/-- The state after power-on reset holds DRAM in its canonical form, with nothing listed and no command waiting. PWROK low
clears the stack, its always-on record included (R78, R83): the RW fields read the reset values of their register tables,
counters and STACK_TIME are 0, no write waits, and nothing is left of ports, handles, map, queues and faults. The test logic is
held in Test-Logic-Reset (R74), and no three-state or open-drain output is driven (R73). PWROK high releases the power-on reset
and changes nothing else (R77). -/
def Obligations.PowerOnReset : Prop :=
  (Inv State.reset ∧ State.reset.mem = [] ∧ State.reset.pending = []) ∧
  ((∀ s : State, ∃ t, exec .pwrokFall s = .next t ∧ t.blk.start.pwrok = false ∧ t.blk.start.step = 0
    ∧ t.blk.time = 0 ∧ t.blk.ports = Vector.replicate 16 {} ∧ t.blk.hnd = {} ∧ t.blk.srl = {} ∧ t.blk.ops = {}
    ∧ t.blk.sage = {} ∧ t.blk.start.attempts = 0 ∧ t.blk.start.reason = 0 ∧ t.blk.regs.pend = []
    ∧ (∀ a, ctr a t.blk = 0)
    ∧ t.blk.tap = .testLogicReset ∧ tdoDriven t.blk = false ∧ sclLow t.blk = false ∧ sdaLow t.blk = false
    ∧ alertLow t.blk = false ∧ thermtripLow t.blk = false
    ∧ ∀ r ∈ [(0x2004, 1), (0x2008, 7), (0x2018, 0x403), (0x2020, 0x3FFF), (0x2024, 0xFF), (0x3000, 4), (0x3018, 0x14),
        (0x4010, 0x58000300), (0x4024, 0x78000A00), (0x8004, 0x01903302), (0x10004, 0x084E), (0x1001C, 0xC),
        (0x30020, 0x641E), (0x3002C, 0x00100355), (0x38000, 0x000107D0), (0x3801C, 0x001F0028), (0x40004, 0x00300010),
        (0x40100, 0x11801), (0x60010, 0x32), (0x80008, 4)],
      rw r.1 t.blk = BitVec.ofNat 32 r.2) ∧
  (∀ s : State, s.blk.start.pwrok = false →
    exec .pwrokRise s = .next (s.upd { s.blk with start := { s.blk.start with pwrok := true, brown := false } })))

/-- Whatever a command does, the commands that wait behind it stay as they are. -/
def Obligations.CommandsKeepQueue : Prop :=
  ∀ (c : Instr) (s t : State), exec c s = .next t → t.pending = s.pending

/-- A stored line of DRAM reads back as it was stored, and every byte outside its 72 bytes reads as before. -/
def Obligations.StoredLineReadsBack : Prop :=
  ∀ (m : List Host.Cell) (c a : Nat) (v : Stored), Memory.wf m = true →
    dramGet (dramSet m c a v) c a = v
      ∧ ∀ k : Nat, ¬ (lineAddr c a ≤ k ∧ k < lineAddr c a + 72) → memGet (dramSet m c a v) k = memGet m k

/-! ### Resets and the start -/

/-- A RESET_N low pulse of 100 ns or more resets the stack and keeps the always-on record; a shorter one changes nothing (R85).
A brown-out longer than 1 µs clears that record too, leaves Sorrel's map empty, and of VPP, VDDC or VIN holds the stack until
PWROK falls and rises (R76). The rising edge of RESET_N samples the straps and begins the start with STACK_TIME at 0 (R86). -/
def Obligations.ResetAndBrownOut : Prop :=
  (∀ (n : Nat) (s : State), n < 100 → exec (.resetNFall n) s = .next s) ∧
  (∀ (n : Nat) (s : State), 100 ≤ n → ∃ t, exec (.resetNFall n) s = .next t ∧ t.mem = s.mem ∧ t.blk.start.step = 0
    ∧ t.blk.start.resetN = false ∧ t.blk.start.pwrok = s.blk.start.pwrok ∧ t.blk.regs = {} ∧ t.blk.hnd = {}
    ∧ t.blk.time = 0 ∧ t.blk.start.attempts = s.blk.start.attempts ∧ t.blk.start.reason = s.blk.start.reason
    ∧ t.blk.start.lastFail = s.blk.start.lastFail) ∧
  (∀ (r : Rail) (n : Nat) (s : State), 1000 < n → ∃ t, exec (.brownOutReset r n) s = .next t ∧ t.blk.srl = {}
    ∧ t.blk.start.step = 0 ∧ t.blk.regs = {} ∧ t.blk.start.attempts = 0 ∧ t.blk.start.reason = 0
    ∧ (t.blk.start.brown = true ↔ s.blk.start.brown = true ∨ r ≠ .vio)) ∧
  (∀ (v : BitVec 3) (s : State), s.blk.start.pwrok = true → s.blk.start.brown = false → s.blk.start.resetN = false →
    ∃ t, exec (.resetNRise v) s = .next t ∧ t.mem = s.mem ∧ t.blk.start.resetN = true ∧ t.blk.start.straps = v
      ∧ t.blk.start.step = 2 ∧ t.blk.time = 0 ∧ t.blk.regs = {} ∧ t.blk.start.attempts = s.blk.start.attempts)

++++++++++++++++++++

→ HOW TO COMPLETE THIS TASK: The expected output is exactly the lines of the listing above between the line holding "they are. -/" and the line holding "t.pending = s.pending", inclusive.

→ TASK RESULT:
/-- Whatever a command does, the commands that wait behind it stay as they are. -/
def Obligations.CommandsKeepQueue : Prop :=
  ∀ (c : Instr) (s t : State), exec c s = .next t → t.pending = s.pending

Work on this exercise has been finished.